Zulip Chat Archive
Stream: maths
Topic: Increasing convergent subsequence
Koundinya Vajjha (Jul 19 2019 at 18:38):
Is there a result in mathlib which constructs a monotone convergent subsequence out of a convergent sequence?
Kevin Buzzard (Jul 19 2019 at 18:45):
Of reals?
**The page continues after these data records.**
-- ==== Sys2Proof/Tests/Slice0.lean ====
section
/-! SUPPORT. Tests/Slice0.lean: small tests with expected results taken from 95_test_vectors.md, and for every
obligation with hypotheses a concrete state and operands that meet them. -/

namespace Sys2Proof.Tests

open Sys2Proof.Machine

/-! ### Helpers -/

/-- An unattached converter with the default layout (95_test_vectors.md, conventions). -/
def fresh (latch : Config.LatchMode) : State :=
  State.resetWith { layout := Config.defaultLayout, latch := latch } 3 3

/-- The attached converter of the vectors: base 0x40000000, length 0x1000. -/
def attachedWith (latch : Config.LatchMode) (clk up down : Word) : State :=
  { fresh latch with
    up := up, down := down, clkNs := some clk, lstate := .attached, base := some 0x40000000, regionLen := some 0x1000 }

/-- The attached converter with `LATCH = none`. -/
def attached (clk up down : Word) : State := attachedWith .none clk up down

/-- A detached converter. -/
def detached : State := { fresh .none with lstate := .detached }

/-- The platform that offers everything, with a clock of the given rate. -/
def goodPlat (rate : Word) : Plat :=
  { region := some (0x40000000, 0x1000), mapOk := true, clock := true, rate := some rate, detachFault := false }

/-- An unattached converter whose next `ATTACH` gets these answers. -/
def facing (plat : Plat) : State := { fresh .none with plat := plat }

/-- The outcome's responses, registers and events. -/
def seen (o : Host.Outcome State Fault Refusal) : Option (List Response × Word × Word × List Event) :=
  match o with
  | .next t => some (t.responses, t.up, t.down, t.trace)
  | .fault _ => none
  | .refused _ => none

/-- The outcome's response words, as numbers. -/
def words (o : Host.Outcome State Fault Refusal) : List Nat :=
  match o with
  | .next t => t.responses.map fun r => r.word.toNat
  | .fault _ => []
  | .refused _ => []

/-- The attached converter's invariant. -/
theorem attachedWith_inv (latch : Config.LatchMode) (up down : Word) : (attachedWith latch 10 up down).Inv :=
  ⟨⟨fun _ => ⟨10, 0x40000000, 0x1000, rfl, rfl, rfl, show LayoutOK Config.defaultLayout 0x1000 by decide⟩,
      fun h => absurd rfl h⟩,
    fun c hc => by cases hc; decide, rfl⟩

/-! ### WellFormed: each check refuses a term -/

theorem test_wf_a0_refuses_b : RawOperands.wf { format := .a0, a := 5, b := 1 } = false := by decide

theorem test_wf_zz_refuses_a : RawOperands.wf { format := .zz, a := 1, b := 0 } = false := by decide

theorem test_wf_zz_refuses_b : RawOperands.wf { format := .zz, a := 0, b := 1 } = false := by decide

theorem test_wf_ab_takes_every_value :
    RawOperands.wf { format := .ab, a := 0xFFFFFFFF, b := 0xFFFFFFFF } = true := by decide

/-! ### Decoding: the words of 95_test_vectors.md section 2.1 -/

theorem test_decode_clkper : decode 0x0105F5E10000000000 = .ok (.clkper 100_000_000) := by decide

theorem test_decode_config : decode 0x02000000050000000A = .ok (.config 5 10) := by decide

theorem test_decode_config_every_b : decode 0x0200000004FFFFFFFF = .ok (.config 4 4_294_967_295) := by decide

theorem test_decode_capture : decode 0x030000000000000000 = .ok (.capture 0) := by decide

theorem test_decode_capture_every_a : decode 0x03FFFFFFFF00000000 = .ok (.capture 4_294_967_295) := by decide

theorem test_decode_attach : decode 0x040000000000000000 = .ok .attach := by decide

theorem test_decode_detach : decode 0x050000000000000000 = .ok .detach := by decide

theorem test_decode_reserved :
    decode 0x000000000000000000 = .error (.reservedOpcode 0x00) ∧
    decode 0x060000000000000000 = .error (.reservedOpcode 0x06) ∧
    decode 0xFF0000000000000000 = .error (.reservedOpcode 0xFF) := by decide

theorem test_decode_nonzero_fields :
    decode 0x010000000500000001 = .error (.nonzeroB 0x01) ∧
    decode 0x030000000000000007 = .error (.nonzeroB 0x03) ∧
    decode 0x040000000100000000 = .error (.nonzeroA 0x04) ∧
    decode 0x050000000000000001 = .error (.nonzeroB 0x05) := by decide

theorem test_encode_words :
    encode (.clkper 100_000_000) = 0x0105F5E10000000000 ∧ encode (.config 5 10) = 0x02000000050000000A ∧
    encode (.capture 1000) = 0x03000003E800000000 ∧ encode .attach = 0x040000000000000000 ∧
    encode .detach = 0x050000000000000000 := by decide

theorem test_decodeTableWord :
    decodeTableWord 72 0x02000000050000000A = some (.config 5 10) ∧
    decodeTableWord 72 0x060000000000000000 = none := by decide

/-! ### One step each (95_test_vectors.md sections 2.3 to 2.7; response words as the vectors write them) -/

theorem test_clkper_333333334 : words (exec (.clkper 333_333_334) (fresh .none)) = [0x000000000200000000] := by decide

theorem test_clkper_zero : words (exec (.clkper 0) detached) = [0x030000000000000000] := by decide

theorem test_config_3_of_10 :
    seen (exec (.config 3 10) (attached 10 7 7)) =
      some ([.ok .unit], 3, 1, [.regWrite 0x0 3, .regWrite 0x4 1]) := by decide

/-- `LATCH 9, 9` between the two writes of `CONFIG 5, 10`. -/
theorem test_config_latched :
    seen (exec (.config 5 10) { attachedWith .betweenAccesses 10 0 0 with midLatches := [⟨9, 9⟩] }) =
      some ([.ok .unit], 9, 2, [.regWrite 0x0 2, .latch 9 9, .regWrite 0x4 2]) := by decide

theorem test_capture_20_1_4 : words (exec (.capture 1000) (attached 20 1 4)) = [0x000000001400000004] := by decide

/-- `LATCH 7, 3` between the two reads of `CAPTURE 0`. -/
theorem test_capture_latched :
    seen (exec (.capture 0) { attachedWith .betweenAccesses 10 2 2 with midLatches := [⟨7, 3⟩] }) =
      some ([.ok (.measurement 5 2)], 7, 3, [.regRead 0x0 2, .latch 7 3, .regRead 0x4 3]) := by decide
I think Bolzano Weierstrass is in there somewhere and it's relatively straightforward from there, the statement about a subsequence tending to the same thing as the sequence will just be some filter magic
Koundinya Vajjha (Jul 19 2019 at 18:46):
Yes I'm working with nnreal.
Kevin Buzzard (Jul 19 2019 at 18:46):
Wait I don't mean Bolzano Weierstrass
Kevin Buzzard (Jul 19 2019 at 18:47):
I mean the assertion that a sequence has a monotonic subsequence
Kevin Buzzard (Jul 19 2019 at 18:47):
This is just some basic fact about total orders
Kevin Buzzard (Jul 19 2019 at 18:47):
You look at the peaks of the sequence
Koundinya Vajjha (Jul 19 2019 at 18:47):
Can you point me to the result? I'm new to filters/sequences and I have no idea where to look
Mario Carneiro (Jul 19 2019 at 18:48):
it's not proven in mathlib AFAIK
Kevin Buzzard (Jul 19 2019 at 18:49):
I don't know my way around that part of the library
Mario Carneiro (Jul 19 2019 at 18:51):
What do you need it for? It looks like a pretty gimmicky result to me
Koundinya Vajjha (Jul 19 2019 at 18:52):
Here is my set-up. I have a set K and have proven that there is a sequence x : nat -> K such that x n tends to Sup K. I need to prove that the interval Icc (Sup K) tis the intersection of the intervals Icc (x n) t where t is a fixed nnreal.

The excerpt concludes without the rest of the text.